Dylan and I - a relationship of "Purpose (and Decision)" posted Dec 9 2008 by moonshinerblues
Ohh. It’s so, so good to properly listen to Dylan after such a long time. After nearly months of his music picking up young dust in my room, I knew I was in the mood for him this evening, and suddenly picked Highway 61 Revisited and played it loud, and was back on the railroad, looking through the moonlight at two different choices. Something about this record means twisted illusions and realities, bold love with dirty and tired consequences, human decision, heavy fingers and round, completed words with a dribbling trail - looking out of barred windows and then rolling meaninglessly in moonlit fields. Colour-wise, it’s made up of dark, monotonous shades of gray and an overcooked, ripe, primitive, and faded green with splashes of maroon and yellow that glow like dark spots when you rub your eyes. The mood is absolutely tumultuous and structured all at once, like verbal diarrheoa and streams of consciousness inked dirtily, but still purposefully, onto perfectly accentuated paper.
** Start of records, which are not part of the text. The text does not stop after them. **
-- ==== Sys2Proof/Laws/State.lean ====
section
/-! SUPPORT. The state record: what each update of a part leaves as it was, one lemma per field per update. -/

namespace Sys2Proof.Machine

/-! ### State.updMem -/

@[simp] theorem State.updMem_clk (s : State) (f : MemSt → MemSt) : (s.updMem f).clk = s.clk := rfl
@[simp] theorem State.updMem_free (s : State) (f : MemSt → MemSt) : (s.updMem f).free = s.free := rfl
@[simp] theorem State.updMem_turn (s : State) (f : MemSt → MemSt) : (s.updMem f).turn = s.turn := rfl
@[simp] theorem State.updMem_agenda (s : State) (f : MemSt → MemSt) : (s.updMem f).agenda = s.agenda := rfl
@[simp] theorem State.updMem_delays (s : State) (f : MemSt → MemSt) : (s.updMem f).delays = s.delays := rfl
@[simp] theorem State.updMem_upsets (s : State) (f : MemSt → MemSt) : (s.updMem f).upsets = s.upsets := rfl
@[simp] theorem State.updMem_nextId (s : State) (f : MemSt → MemSt) : (s.updMem f).nextId = s.nextId := rfl
@[simp] theorem State.updMem_issuing (s : State) (f : MemSt → MemSt) : (s.updMem f).issuing = s.issuing := rfl
@[simp] theorem State.updMem_teams (s : State) (f : MemSt → MemSt) : (s.updMem f).teams = s.teams := rfl
@[simp] theorem State.updMem_groups (s : State) (f : MemSt → MemSt) : (s.updMem f).groups = s.groups := rfl
@[simp] theorem State.updMem_launches (s : State) (f : MemSt → MemSt) : (s.updMem f).launches = s.launches := rfl
@[simp] theorem State.updMem_cores (s : State) (f : MemSt → MemSt) : (s.updMem f).cores = s.cores := rfl
@[simp] theorem State.updMem_pairs (s : State) (f : MemSt → MemSt) : (s.updMem f).pairs = s.pairs := rfl
@[simp] theorem State.updMem_slots (s : State) (f : MemSt → MemSt) : (s.updMem f).slots = s.slots := rfl
@[simp] theorem State.updMem_ctxs (s : State) (f : MemSt → MemSt) : (s.updMem f).ctxs = s.ctxs := rfl
@[simp] theorem State.updMem_reqs (s : State) (f : MemSt → MemSt) : (s.updMem f).reqs = s.reqs := rfl
@[simp] theorem State.updMem_conj (s : State) (f : MemSt → MemSt) : (s.updMem f).conj = s.conj := rfl
@[simp] theorem State.updMem_fab (s : State) (f : MemSt → MemSt) : (s.updMem f).fab = s.fab := rfl
@[simp] theorem State.updMem_front (s : State) (f : MemSt → MemSt) : (s.updMem f).front = s.front := rfl
@[simp] theorem State.updMem_mgmt (s : State) (f : MemSt → MemSt) : (s.updMem f).mgmt = s.mgmt := rfl
@[simp] theorem State.updMem_svc (s : State) (f : MemSt → MemSt) : (s.updMem f).svc = s.svc := rfl
@[simp] theorem State.updMem_boot (s : State) (f : MemSt → MemSt) : (s.updMem f).boot = s.boot := rfl
@[simp] theorem State.updMem_hostUp (s : State) (f : MemSt → MemSt) : (s.updMem f).hostUp = s.hostUp := rfl
@[simp] theorem State.updMem_net (s : State) (f : MemSt → MemSt) : (s.updMem f).net = s.net := rfl
@[simp] theorem State.updMem_xlats (s : State) (f : MemSt → MemSt) : (s.updMem f).xlats = s.xlats := rfl
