/-- The only fragment of a team without serial records is gone when its last lane has left. -/
theorem Team.settle_last (n : Nat) {t : Team} {e : Nat} {f : Fragment} (only : t.frags = [(e, f)]) (empty : f.mask = 0) (serial : t.serial = []) :
    (Team.settle (n + 1) t e).frags = [] := by
  have hf : t.frag? e = some f := Team.frag?_only only
  have top : topSerial t e = none := by rw [topSerial, serial]; rfl
  have lanes : (f.mask == 0) = true := beq_iff_eq.mpr empty
  have gone : NMap.del t.frags e = [] := by rw [only]; exact if_pos rfl
  have dropped : (t.dropFrag e f).frags = [] := by simp [Team.dropFrag, gone]
  unfold Team.settle
  simp only [hf, top, lanes, Option.filter_none, if_true]
  split
  case h_1 => exact dropped
  case h_2 r _ =>
    have left : ({ t.dropFrag e f with joins := NMap.put (t.dropFrag e f).joins f.join { r with expected := r.expected - 1 } } : Team).frags = [] := dropped
    obtain ⟨frags, onward⟩ := Team.joinTest_of_empty left f.join
    split
    case h_1 test => rw [test] at onward; cases onward
    case h_2 test => rw [test] at frags; exact frags

end Sys2Proof.Machine

namespace Sys2Proof.Claims
open Sys2Proof.Machine

variable {s : State} {iss : Issue}

/-- The address or value of a control instruction's source. -/
theorem ctlSrc_eq_plainSrc (iss : Issue) (b : Src) : ctlSrc iss b = plainSrc iss b := by
  cases b with
  | lit w => rfl
  | reg r => exact teamReg_eq_plainSrc iss r

/-! ### EXIT and STOP (R141) -/

/-- EXIT of some lanes of the fragment. -/
theorem exec_exit_some (h : Issues s iss .exit) (active : iss.act ≠ 0) (left : iss.frag.mask &&& ~~~iss.act ≠ 0) : exec .exit s =
    .next (endsClause ((hashed s iss .exit).updFrag iss.tid iss.entry (fun f => { f with mask := iss.frag.mask &&& ~~~iss.act })) iss .exit) := by
  rw [exec_exit, execExit, run_of_issues h]
  simp only [iss.active active, beq_eq_false_iff_ne.mpr left, Bool.false_eq_true, if_false]
  rfl

/-- EXIT of the last lanes of a team ends it. -/
theorem exec_exit_last (h : Issues s iss .exit) (active : iss.act ≠ 0) (left : iss.frag.mask &&& ~~~iss.act = 0)
    (only : iss.team.frags = [(iss.entry, iss.frag)]) (serial : iss.team.serial = []) (running : iss.team.status = .running) :
    ∃ s' t', exec .exit s = .next (moves s' iss .exit) ∧ s'.team? iss.tid = some t' ∧ t'.status = .ended ∧ t'.frags = [] := by
  obtain ⟨g, hashedOnly⟩ := hashTeam_only .exit only
  -- the fragment without its lanes, and the team without its fragment
  have gone : ((hashed s iss .exit).updFrag iss.tid iss.entry (fun f => { f with mask := iss.frag.mask &&& ~~~iss.act })).team? iss.tid =
      some ((hashTeam iss .exit iss.team).setFrag iss.entry { iss.frag with sig := g, mask := iss.frag.mask &&& ~~~iss.act }) :=
    State.updFrag_team? _ h.hashed_team? (Team.frag?_only hashedOnly)
  have settled := (State.updTeam_team?_same _ _ fun t => Team.settle settleFuel t iss.entry).trans (congrArg (Option.map _) gone)
  have empty := Team.settle_last 199 (Team.setFrag_only hashedOnly { iss.frag with sig := g, mask := iss.frag.mask &&& ~~~iss.act }) left
    ((hashTeam_serial ..).trans serial)
  have status := (congrArg Team.status (Team.settle_quiet settleFuel ((hashTeam iss .exit iss.team).setFrag iss.entry
    { iss.frag with sig := g, mask := iss.frag.mask &&& ~~~iss.act }) iss.entry) :).trans ((hashTeam_status ..).trans running)
  obtain ⟨t1, ht1, last⟩ := State.endIfEmpty_team? settled empty status
  obtain ⟨t', ht', same⟩ := (TeamsLast.barriers _ iss.team.launch iss.team.group).team? ht1
  obtain ⟨ended, -, -, frags⟩ := Team.of_lasting (same.trans last)
  refine ⟨_, t', ?_, ht', ended, frags empty⟩
  rw [exec_exit, execExit, run_of_issues h]
  simp only [iss.active active, beq_iff_eq.mpr left, Bool.false_eq_true, if_false, if_true]
  rfl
I’d give this record an optional (and possibly stupidly abstract) title: Purpose (and Decision).
And so I’d like to break a little word virginity: pure eargasm.
Actually, one of the things I love most about my “relationship” with Dylan’s music is that it goes through intense stages of on/half-off, but I’m continuously aware of it. I know that when I go back to one of his works, I will find something new in it, and enjoy it for often a different reason from before. It’s like reading a book between long breaks - suddenly you feel the urge to pick it up and read it passionately, and it rumbles you with new meaning. Then you close the book, feeling more assured and knowledged about its meaning, and stack it back on the shelf so you look at it when you wake with the new, watery light every morning.